About this task —
Every line containing "BitVec" should be identified and copied from the data below.

Recorded data —
((

-- ==== Sys2Proof/Proofs/TransferStack.lean ====
section
/-! PROOFS. Statements of `41_transfer_stack.md`: the transfers, the stack instructions, and the frame of the instructions that
push, jump, branch or work on registers. Each instruction that pushes or pulls has its next state in full once (`exec_pha`,
`exec_jsr`, …), over the next state of one push and one pull. -/

namespace Sys2Proof.Machine

open Sys2Proof.Claims

/-! ## The byte image of the flags -/

/-- The image bit by bit is the sum of R25. -/
theorem packP_eq_packed (f : Flags) (b : Bool) : packP f b = packed f b := by
  obtain ⟨c, z, i, d, v, n⟩ := f
  cases n <;> cases v <;> cases b <;> cases d <;> cases i <;> cases z <;> cases c <;> rfl

/-! ## Pushes -/

theorem push_eq_pushed (v : Byte) (s : State) :
    push v s =
      { s with
        cpu := { s.cpu with sp := s.cpu.sp - 1 }
        bus := { s.bus with latch := v }
        mem := pushed [v] s.cpu.sp s.mem } := push_eq v s

theorem pushWord_eq_pushed (w : Word) (s : State) :
    pushWord w s =
      { s with
        cpu := { s.cpu with sp := s.cpu.sp - 1 - 1 }
        bus := { s.bus with latch := loByte w }
        mem := pushed [hiByte w, loByte w] s.cpu.sp s.mem } := by
  rw [pushWord, push_eq_pushed, push_eq_pushed]
  rfl

theorem exec_pha (s : State) :
    exec .pha s = .next
      { s with
        cpu := { s.cpu with pc := s.cpu.pc + 1, sp := s.cpu.sp - 1, cyc := s.cpu.cyc + 3 }
        bus := { s.bus with latch := s.cpu.a }
        mem := pushed [s.cpu.a] s.cpu.sp s.mem } :=
  congrArg (fun t : State => Host.Outcome.next (t.addCycles 3)) (push_eq_pushed s.cpu.a (movePc 1 s))

theorem exec_php (s : State) :
    exec .php s = .next
      { s with
        cpu := { s.cpu with pc := s.cpu.pc + 1, sp := s.cpu.sp - 1, cyc := s.cpu.cyc + 3 }
        bus := { s.bus with latch := packed s.cpu.flags true }
        mem := pushed [packed s.cpu.flags true] s.cpu.sp s.mem } := by
  rw [← packP_eq_packed]
  exact congrArg (fun t : State => Host.Outcome.next (t.addCycles 3)) (push_eq_pushed (packP s.cpu.flags true) (movePc 1 s))

theorem exec_jsr (w : Word) (s : State) :
    exec (.jsr w) s = .next
      { s with
        cpu := { s.cpu with pc := w, sp := s.cpu.sp - 1 - 1, cyc := s.cpu.cyc + 6 }
        bus := { s.bus with latch := loByte (s.cpu.pc + 2) }
        mem := pushed [hiByte (s.cpu.pc + 2), loByte (s.cpu.pc + 2)] s.cpu.sp s.mem } :=
  congrArg (fun t : State => Host.Outcome.next ((t.setPc w).addCycles 6)) (pushWord_eq_pushed (s.cpu.pc + 2) (movePc 3 s))

theorem exec_brk (s : State) :
    exec .brk s = .next
      { s with
        cpu := { s.cpu with
          pc := mkWord (readCell .cpu s.mem (prgCell s.cart.prgSize (Config.brkVector + 1)))
                  (readCell .cpu s.mem (prgCell s.cart.prgSize Config.brkVector))
          sp := s.cpu.sp - 1 - 1 - 1
          flags := { s.cpu.flags with i := true }
          cyc := s.cpu.cyc + 7 }
        bus := { s.bus with latch := readCell .cpu s.mem (prgCell s.cart.prgSize (Config.brkVector + 1)) }
        mem := pushed [hiByte (s.cpu.pc + 2), loByte (s.cpu.pc + 2), packed s.cpu.flags true] s.cpu.sp s.mem } := by
  rw [← packP_eq_packed]
  exact congrArg (fun t : State => Host.Outcome.next (t.addCycles 7))
    (takeException_eq (vector := Config.brkVector) (by decide) (by decide) (s.cpu.pc + 2) true false (movePc 1 s))

/-! ## Pulls -/

theorem exec_pla (s : State) :
    exec .pla s = .next
      { s with
        cpu := { s.cpu with
          pc := s.cpu.pc + 1, sp := s.cpu.sp + 1, a := stacked s 1, flags := nz (stacked s 1) s.cpu.flags
          cyc := s.cpu.cyc + 4 }
        bus := { s.bus with latch := stacked s 1 } } := by
  rw [← setNZ_eq_nz]
  exact congrArg (fun r : Access => Host.Outcome.next (((r.state.setA r.value).setNZ r.value).addCycles 4))
    (pull_eq (movePc 1 s))

theorem exec_plp (s : State) :
    exec .plp s = .next
      { s with
        cpu := { s.cpu with
          pc := s.cpu.pc + 1, sp := s.cpu.sp + 1, flags := unpacked (stacked s 1), cyc := s.cpu.cyc + 4 }
        bus := { s.bus with latch := stacked s 1 } } :=
  congrArg (fun r : Access => Host.Outcome.next ((r.state.setFlags (unpackP r.value)).addCycles 4)) (pull_eq (movePc 1 s))

theorem pullWord_eq (s : State) :
    pullWord s =
      { value := mkWord (stackByte s.mem (s.cpu.sp + 1 + 1)) (stackByte s.mem (s.cpu.sp + 1))
        state := (s.setSp (s.cpu.sp + 1 + 1)).setLatch (stackByte s.mem (s.cpu.sp + 1 + 1)) } := by
  unfold pullWord
  simp only [pull_eq]
  rfl

theorem exec_rts (s : State) :
    exec .rts s = .next
      { s with
        cpu := { s.cpu with
          pc := mkWord (stackByte s.mem (s.cpu.sp + 1 + 1)) (stackByte s.mem (s.cpu.sp + 1)) + 1
          sp := s.cpu.sp + 1 + 1
          cyc := s.cpu.cyc + 6 }
        bus := { s.bus with latch := stackByte s.mem (s.cpu.sp + 1 + 1) } } :=
  congrArg (fun r : WordAccess => Host.Outcome.next ((r.state.setPc (r.value + 1)).addCycles 6)) (pullWord_eq (movePc 1 s))

theorem exec_rti (s : State) :
    exec .rti s = .next
      { s with
        cpu := { s.cpu with
          pc := mkWord (stackByte s.mem (s.cpu.sp + 1 + 1 + 1)) (stackByte s.mem (s.cpu.sp + 1 + 1))
          sp := s.cpu.sp + 1 + 1 + 1
          flags := unpackP (stackByte s.mem (s.cpu.sp + 1))
          cyc := s.cpu.cyc + 6 }
        bus := { s.bus with latch := stackByte s.mem (s.cpu.sp + 1 + 1 + 1) } } :=
  congrArg (fun t : State => Host.Outcome.next (t.addCycles 6)) (returnFromException_eq (movePc 1 s))

/-! ## What a push leaves alone -/

/-- How far below `SP` each of `n` pushed bytes lies. -/
def pushDepths (n : Nat) : List Byte := (List.range n).map (BitVec.ofNat 8)

/-- Pushing writes no cell but the pushed ones. -/
theorem readCell_pushed_other {bytes : List Byte} {sp : Byte} {m : Memory} {j : Nat}
    (h : ∀ k ∈ pushDepths bytes.length, j ≠ stackCell (sp - k)) :
    readCell .cpu (pushed bytes sp m) j = readCell .cpu m j := by
  induction bytes generalizing sp m with
  | nil => rfl
  | cons b rest ih =>
    simp only [pushDepths, List.mem_map, List.mem_range, List.length_cons, forall_exists_index, and_imp,
      forall_apply_eq_imp_iff₂] at h ih
    have hb : j ≠ stackCell sp := by simpa using h 0 (Nat.succ_pos _)
    have hrest : ∀ k < rest.length, j ≠ stackCell (sp - 1 - BitVec.ofNat 8 k) := by
      intro k hk
      have hk := h (k + 1) (Nat.succ_lt_succ hk)
      rwa [BitVec.ofNat_add, BitVec.add_comm, ← BitVec.sub_sub] at hk
    rw [pushed, ih hrest, readCell_writeCell_other .cpu m b hb]

/-- `t` is `s` with `bytes` pushed, the first one first (R150): beside the pushed cells nothing but the CPU, its fault record
apart, and the latch may differ. -/
structure Pushes (bytes : List Byte) (s t : State) : Prop where
  next : t = { s with
    cpu := t.cpu, bus := { s.bus with latch := t.bus.latch }, mem := pushed bytes s.cpu.sp s.mem }
  fault : t.cpu.fault = s.cpu.fault

namespace Pushes

variable {bytes : List Byte} {s t : State} (h : Pushes bytes s t)
include h

theorem storedByte_other {a : Word}
    (ha : ∀ k ∈ pushDepths bytes.length, storageCell s a ≠ some (stackCell (s.cpu.sp - k))) :
    storedByte t a = storedByte s a := by
  have hcell : storageCell t a = storageCell s a := by
    rw [h.next]
    exact storageCell_congr rfl rfl a
  have hmem : t.mem = pushed bytes s.cpu.sp s.mem := congrArg State.mem h.next
  simp only [storedByte, hcell, hmem]
  cases hj : storageCell s a with
  | none => rfl
  | some j =>
    have hother : ∀ k ∈ pushDepths bytes.length, j ≠ stackCell (s.cpu.sp - k) := fun k hk hjk =>
      ha k hk (hj.trans (congrArg some hjk))
    simp only [readCell_pushed_other hother]

/-- The units, the rest of the machine and the interrupt line. -/
theorem units : t.video = s.video ∧ t.audio = s.audio ∧ t.input = s.input ∧ t.cart = s.cart ∧ t.cfg = s.cfg ∧
    t.hostCalls = s.hostCalls ∧ t.bus.intLine = s.bus.intLine := by
  rw [h.next]
  exact ⟨rfl, rfl, rfl, rfl, rfl, rfl, rfl⟩

end Pushes

/-! ## The frame of the instructions that push -/

/-- The instructions that push, each with the depths below `SP` of its bytes (R157, R158, R198, R225). -/
def pushForms (w : Word) : List (Instr × List Byte) := [(.pha, [0]), (.php, [0]), (.jsr w, [0, 1]), (.brk, [0, 1, 2])]

/-- Each pushes as many bytes as listed, and of the CPU changes `PC`, `SP`, `cyc` and, BRK alone, `I`. -/
theorem pushForms_push {w : Word} {p : Instr × List Byte} (hp : p ∈ pushForms w) {s t : State}
    (ht : exec p.1 s = .next t) :
    ∃ bytes, p.2 = pushDepths bytes.length ∧ Pushes bytes s t ∧
      t.cpu = { s.cpu with
        pc := t.cpu.pc, sp := t.cpu.sp, cyc := t.cpu.cyc, flags := { s.cpu.flags with i := t.cpu.flags.i } } ∧
      (p.1 ≠ .brk → t.cpu.flags = s.cpu.flags) := by
  fin_cases hp
  · obtain rfl := Host.Outcome.next.inj ((exec_pha s).symm.trans ht)
    exact ⟨_, rfl, ⟨rfl, rfl⟩, rfl, fun _ => rfl⟩
  · obtain rfl := Host.Outcome.next.inj ((exec_php s).symm.trans ht)
    exact ⟨_, rfl, ⟨rfl, rfl⟩, rfl, fun _ => rfl⟩
  · obtain rfl := Host.Outcome.next.inj ((exec_jsr w s).symm.trans ht)
    exact ⟨_, rfl, ⟨rfl, rfl⟩, rfl, fun _ => rfl⟩
  · obtain rfl := Host.Outcome.next.inj ((exec_brk s).symm.trans ht)
    exact ⟨_, rfl, ⟨rfl, rfl⟩, rfl, fun h => absurd rfl h⟩

/-! ## The frame of the instructions that push nothing -/

/-- The instruction answers a state in which nothing but the CPU, its fault record apart, and the latch may differ. -/
def PushesNothing (i : Instr) : Prop := ∀ s, ∃ t, exec i s = .next t ∧ Pushes [] s t

/-- The branches (R201 to R208). -/
def branchForms (b : Byte) : List Instr := [.bpl b, .bmi b, .bvc b, .bvs b, .bcc b, .bcs b, .bne b, .beq b]

/-- The transfers, the register forms and the flag instructions, with NOP (R151 to R156, R180, R216 to R224). -/
def registerForms : List Instr :=
  [.tax, .tay, .txa, .tya, .tsx, .txs, .inx, .iny, .dex, .dey, .aslAcc, .lsrAcc, .rolAcc, .rorAcc, .clc, .sec, .cli, .sei,
    .clv, .cld, .sed, .nop]

/-- A branch changes `PC` and `cyc` by definition. -/
theorem branchForms_pushNothing (b : Byte) : ∀ i ∈ branchForms b, PushesNothing i := by
  intro i hi s
  fin_cases hi <;> exact ⟨_, rfl, rfl, rfl⟩

/-- Each of these changes registers and flags by definition. -/
theorem registerForms_pushNothing : ∀ i ∈ registerForms, PushesNothing i := by
  intro i hi s
  fin_cases hi <;> exact ⟨_, rfl, rfl, rfl⟩

/-- The pulls and the jump that needs no pointer, before the others. -/
theorem quietForms_pushNothing (w : Word) (b : Byte) :
    ∀ i ∈ [Instr.pla, .plp, .rts, .rti, .jmpAbs w] ++ (branchForms b ++ registerForms), PushesNothing i := by
  simp only [List.forall_mem_append, List.forall_mem_cons]
  refine ⟨⟨?pla, ?plp, ?rts, ?rti, ?jmpAbs, List.forall_mem_nil _⟩, branchForms_pushNothing b,
    registerForms_pushNothing⟩
  case pla => exact fun s => ⟨_, exec_pla s, rfl, rfl⟩
  case plp => exact fun s => ⟨_, exec_plp s, rfl, rfl⟩
  case rts => exact fun s => ⟨_, exec_rts s, rfl, rfl⟩
  case rti => exact fun s => ⟨_, exec_rti s, rfl, rfl⟩
  case jmpAbs => exact fun s => ⟨_, rfl, rfl, rfl⟩

/-- JMP through a pointer is two bus reads, of any address (R106, R197). -/
theorem jumpThrough_frame (w : Word) (s : State) :
    (∀ a, storedByte (jumpThrough w s) a = storedByte s a) ∧ (jumpThrough w s).cpu.fault = s.cpu.fault ∧
      (jumpThrough w s).audio = s.audio ∧ (jumpThrough w s).cart = s.cart ∧ (jumpThrough w s).cfg = s.cfg ∧
      (jumpThrough w s).hostCalls = s.hostCalls :=
  ⟨storedByte_congr (readPair_mem _ _ _) (readPair_cart _ _ _) (readPair_cfg _ _ _),
    (congrArg Cpu.fault (readPair_cpu w (mkWord (hiByte w) (loByte w + 1)) (movePc 3 s)) :), readPair_audio _ _ _,
    readPair_cart _ _ _, readPair_cfg _ _ _, readPair_hostCalls _ _ _⟩

/-- Settles O31: an instruction that pushes changes its cells, the CPU and the latch; of the others JMP through a pointer
makes two bus reads, and the rest push nothing. -/
theorem stackAndRegisterFrame : Obligations.StackAndRegisterFrame := by
  unfold Obligations.StackAndRegisterFrame
  refine fun s t w b => ⟨fun p hp ht => ?_, fun i hi ht => ?_⟩
  · obtain ⟨bytes, hdepths, hpush, hcpu, hflags⟩ := pushForms_push (w := w) hp ht
    refine ⟨fun a ha => hpush.storedByte_other (hdepths ▸ ha), ?_, ?_, ?_, hpush.fault, ?_, hflags, hpush.units⟩ <;>
      rw [hcpu]
  · have hcases : i = .jmpInd w ∨ i ∈ [Instr.pla, .plp, .rts, .rti, .jmpAbs w] ++ (branchForms b ++ registerForms) :=
      List.mem_cons.1 (List.perm_middle.mem_iff.1 hi)
    obtain rfl | hquiet := hcases
    · obtain rfl : jumpThrough w s = t := Host.Outcome.next.inj ht
      obtain ⟨hstored, hfault, haudio, hcart, hcfg, hcalls⟩ := jumpThrough_frame w s
      exact ⟨hstored, hfault, haudio, hcart, hcfg, hcalls, fun h => absurd rfl h⟩
    · obtain ⟨u, hu, hpush⟩ := quietForms_pushNothing w b i hquiet s
      obtain rfl := Host.Outcome.next.inj (hu.symm.trans ht)
      obtain ⟨hvideo, haudio, hinput, hcart, hcfg, hcalls, hline⟩ := hpush.units
      exact ⟨fun a => hpush.storedByte_other (List.forall_mem_nil _), hpush.fault, haudio, hcart, hcfg,
        hcalls, fun _ => ⟨hvideo, hinput, hline⟩⟩

/-! ## The transfers -/

/-- THE RULE OF A ONE-BYTE INSTRUCTION, from what its operation does to the CPU once `PC` is past it (R100, R102). -/
theorem cpuRule_of_implied {i : Instr} {byte : Byte} {cost : Nat} {op : State → State → State} {effect : Cpu → Cpu}
    (hdecode : decode [byte] = .ok i []) (hexec : ∀ s, exec i s = .next (impliedInstr cost (op s) s))
    (hop : ∀ s, op s (movePc 1 s) = { s with cpu := { effect s.cpu with pc := s.cpu.pc + 1 } })
    (hcyc : ∀ c, (effect c).cyc = c.cyc) : CpuRule i byte cost effect := by
  refine ⟨encode_of_decode hdecode, fun s => ?_⟩
  rw [hexec, impliedInstr, hop, State.addCycles, hcyc]

/-- Settles O16: five transfers are a load of the register copied from, and TXS writes `SP` alone. -/
theorem transfersCopyOneRegister : Obligations.TransfersCopyOneRegister := by
  unfold Obligations.TransfersCopyOneRegister
  exact ⟨cpuRule_of_implied rfl (fun _ => rfl) (fun s => loadInto_setX s.cpu.a (movePc 1 s)) (fun _ => rfl),
    cpuRule_of_implied rfl (fun _ => rfl) (fun s => loadInto_setY s.cpu.a (movePc 1 s)) (fun _ => rfl),
    cpuRule_of_implied rfl (fun _ => rfl) (fun s => loadInto_setA s.cpu.x (movePc 1 s)) (fun _ => rfl),
    cpuRule_of_implied rfl (fun _ => rfl) (fun s => loadInto_setA s.cpu.y (movePc 1 s)) (fun _ => rfl),
    cpuRule_of_implied rfl (fun _ => rfl) (fun s => loadInto_setX s.cpu.sp (movePc 1 s)) (fun _ => rfl),
    cpuRule_of_implied rfl (fun _ => rfl) (fun _ => rfl) (fun _ => rfl)⟩

/-! ## The stack instructions -/

/-- Settles O18, by the next state of each of the four. -/
theorem stackInstructionsPushAndPull : Obligations.StackInstructionsPushAndPull := by
  unfold Obligations.StackInstructionsPushAndPull
  exact ⟨rfl, rfl, rfl, rfl, fun s => ⟨exec_pha s, exec_php s, exec_pla s, exec_plp s⟩⟩

end Sys2Proof.Machine
end

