-- ==== Sys2Proof/Proofs/FlagsSystem.lean ====
section
/-! PROOFS. Statements of `45_flags_system.md`: the flag instructions and NOP, BRK, RTI, and RTI as the inverse of the interrupt
entry and of BRK. Entry and BRK are `takeException`, whose next state stands here once in the words of the statements; that RTI
undoes both comes from one law of the stack: the `k`th byte pushed lies `k` below `SP`. -/

namespace Sys2Proof.Machine

open Sys2Proof.Claims

/-! ## The flag instructions -/

theorem changeFlags_movePc (f : Flags → Flags) (s : State) :
    changeFlags f (movePc 1 s) = { s with cpu := { s.cpu with flags := f s.cpu.flags, pc := s.cpu.pc + 1 } } := rfl

/-- Settles O17: each flag instruction is `changeFlags` of one flag, and NOP moves `PC` alone. -/
theorem flagInstructionsAndNop : Obligations.FlagInstructionsAndNop := by
  unfold Obligations.FlagInstructionsAndNop
  refine ⟨?clc, ?sec, ?cli, ?sei, ?clv, ?cld, ?sed, ?nop⟩
  case nop => exact cpuRule_of_implied rfl (fun _ => rfl) (fun _ => rfl) (fun _ => rfl)
  all_goals exact cpuRule_of_implied rfl (fun _ => rfl) (fun s => changeFlags_movePc _ s) (fun _ => rfl)

/-! ## Taking an exception -/

/-- TAKING AN EXCEPTION in the words of the statements, for a vector in cartridge storage. -/
theorem takeException_eq_pushed {vector : Word} (h : 0x8000 ≤ vector.toNat) (h1 : 0x8000 ≤ (vector + 1).toNat) (ret : Word)
    (brk ack : Bool) (s : State) :
    takeException vector ret brk ack s =
      { s with
        cpu := { s.cpu with
          pc := mkWord (prgByte s (vector + 1)) (prgByte s vector)
          sp := s.cpu.sp - 3
          flags := { s.cpu.flags with i := true } }
        bus := { intLine := if ack then false else s.bus.intLine, latch := prgByte s (vector + 1) }
        mem := pushed [hiByte ret, loByte ret, packed s.cpu.flags brk] s.cpu.sp s.mem } := by
  have hsp : s.cpu.sp - 1 - 1 - 1 = s.cpu.sp - 3 := by rw [BitVec.sub_sub, BitVec.sub_sub]; rfl
  rw [takeException_eq h h1, hsp, ← prgByte_eq_readCell s h, ← prgByte_eq_readCell s h1, ← packP_eq_packed]
  rfl

/-- The interrupt entry in full (R271). -/
theorem interruptEntry_eq (s : State) :
    interruptEntry s =
      { s with
        cpu := { s.cpu with
          pc := mkWord (prgByte s 0xFFFB) (prgByte s 0xFFFA)
          sp := s.cpu.sp - 3
          flags := { s.cpu.flags with i := true }
          cyc := s.cpu.cyc + 7 }
        bus := { intLine := false, latch := prgByte s 0xFFFB }
        mem := pushed [hiByte s.cpu.pc, loByte s.cpu.pc, packed s.cpu.flags false] s.cpu.sp s.mem } :=
  congrArg (State.addCycles · 7)
    (takeException_eq_pushed (vector := Config.intVector) (by decide) (by decide) s.cpu.pc false true s)

/-- Settles O10: BRK takes the exception of the break vector with `PC` past its own byte. -/
theorem brkTakesTheBreakVector : Obligations.BrkTakesTheBreakVector := by
  unfold Obligations.BrkTakesTheBreakVector
  exact ⟨rfl, fun s => congrArg (fun t : State => Host.Outcome.next (t.addCycles 7))
    (takeException_eq_pushed (vector := Config.brkVector) (by decide) (by decide) (s.cpu.pc + 2) true false (movePc 1 s))⟩

/-! ## Returning from an exception -/

/-- Settles O11, by the next state of RTI, with the three moves of `SP` added up. -/
theorem rtiRestoresFlagsAndPc : Obligations.RtiRestoresFlagsAndPc := by
  unfold Obligations.RtiRestoresFlagsAndPc
  refine ⟨rfl, fun s => ?_⟩
  have htwo : s.cpu.sp + 1 + 1 = s.cpu.sp + 2 := BitVec.add_assoc ..
  have hthree : s.cpu.sp + 2 + 1 = s.cpu.sp + 3 := BitVec.add_assoc ..
  rw [exec_rti, htwo, hthree]
  rfl

/-! ## RTI after an exception -/

/-- As long as `SP` does not come round the page, the `k`th byte pushed lies `k` below `SP` (R150). -/
theorem readCell_pushed {bytes : List Byte} (hlen : bytes.length ≤ 256) {k : Nat} (hk : k < bytes.length) (sp : Byte)
    (m : Memory) : readCell .cpu (pushed bytes sp m) (stackCell (sp - BitVec.ofNat 8 k)) = bytes[k] := by
  induction bytes generalizing sp m k with
  | nil => exact absurd hk (Nat.not_lt_zero _)
  | cons b rest ih =>
    rw [List.length_cons] at hlen hk
    cases k with
    | zero =>
      have hother : ∀ j ∈ pushDepths rest.length, stackCell sp ≠ stackCell (sp - 1 - j) := by
        simp only [pushDepths, List.mem_map, List.mem_range, forall_exists_index, and_imp, forall_apply_eq_imp_iff₂,
          stackCell]
        intro j hj
        bv_omega
      rw [BitVec.sub_zero, pushed, readCell_pushed_other hother, readCell_writeCell_same, List.getElem_cons_zero]
    | succ k =>
      rw [BitVec.ofNat_add, BitVec.add_comm, ← BitVec.sub_sub]
      exact ih (by omega) (by omega) (sp - 1) _

/-- Unpacking takes the flags out of their image, whatever bit 4 is (R25). -/
theorem unpacked_packed (f : Flags) (b : Bool) : unpacked (packed f b) = f := by
  rw [← packP_eq_packed]
  exact unpackP_packP f b

/-- RTI where the stack holds what an exception pushed: back to the address, the flags and `SP` (R274). -/
theorem exec_rti_of_pushed {t : State} {w : Word} {f : Flags} {b : Bool} {sp : Byte} {m : Memory}
    (hmem : t.mem = pushed [hiByte w, loByte w, packed f b] sp m) (hsp : t.cpu.sp = sp - 3) :
    exec .rti t = .next
      { t with
        cpu := { t.cpu with pc := w, sp := sp, flags := f, cyc := t.cpu.cyc + 6 }
        bus := { t.bus with latch := hiByte w } } := by
  have hstacked : ∀ k (hk : k < 3), stacked t (3 - BitVec.ofNat 8 k) = [hiByte w, loByte w, packed f b][k] := by
    intro k hk
    have hcell : sp - 3 + (3 - BitVec.ofNat 8 k) = sp - BitVec.ofNat 8 k := by bv_omega
    rw [stacked, hmem, hsp, hcell, readCell_pushed (by simp) hk]
  have hhi : stacked t 3 = hiByte w := hstacked 0 (by decide)
  have hlo : stacked t 2 = loByte w := hstacked 1 (by decide)
  have hflags : stacked t 1 = packed f b := hstacked 2 (by decide)
  rw [rtiRestoresFlagsAndPc.2, hhi, hlo, hflags, hsp, BitVec.sub_add_cancel, mkWord_hiByte_loByte, unpacked_packed]

/-- Settles O12: the entry and BRK leave on the stack what RTI takes back, and no other register is touched. -/
theorem rtiUndoesAnEntry : Obligations.RtiUndoesAnEntry := by
  unfold Obligations.RtiUndoesAnEntry
  refine fun s => ⟨?entry, ?brk⟩
  case entry =>
    rw [interruptEntry_eq]
    exact ⟨_, exec_rti_of_pushed rfl rfl, rfl, rfl, rfl, rfl, rfl, rfl⟩
  case brk => exact ⟨_, _, brkTakesTheBreakVector.2 s, exec_rti_of_pushed rfl rfl, rfl, rfl, rfl, rfl, rfl, rfl⟩

end Sys2Proof.Machine
end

))

Response —
def pushDepths (n : Nat) : List Byte := (List.range n).map (BitVec.ofNat 8)
    have hrest : ∀ k < rest.length, j ≠ stackCell (sp - 1 - BitVec.ofNat 8 k) := by
      rwa [BitVec.ofNat_add, BitVec.add_comm, ← BitVec.sub_sub] at hk
  have hsp : s.cpu.sp - 1 - 1 - 1 = s.cpu.sp - 3 := by rw [BitVec.sub_sub, BitVec.sub_sub]; rfl
  have htwo : s.cpu.sp + 1 + 1 = s.cpu.sp + 2 := BitVec.add_assoc ..
  have hthree : s.cpu.sp + 2 + 1 = s.cpu.sp + 3 := BitVec.add_assoc ..
    (m : Memory) : readCell .cpu (pushed bytes sp m) (stackCell (sp - BitVec.ofNat 8 k)) = bytes[k] := by
      rw [BitVec.sub_zero, pushed, readCell_pushed_other hother, readCell_writeCell_same, List.getElem_cons_zero]
      rw [BitVec.ofNat_add, BitVec.add_comm, ← BitVec.sub_sub]
  have hstacked : ∀ k (hk : k < 3), stacked t (3 - BitVec.ofNat 8 k) = [hiByte w, loByte w, packed f b][k] := by
    have hcell : sp - 3 + (3 - BitVec.ofNat 8 k) = sp - BitVec.ofNat 8 k := by bv_omega
  rw [rtiRestoresFlagsAndPc.2, hhi, hlo, hflags, hsp, BitVec.sub_add_cancel, mkWord_hiByte_loByte, unpacked_packed]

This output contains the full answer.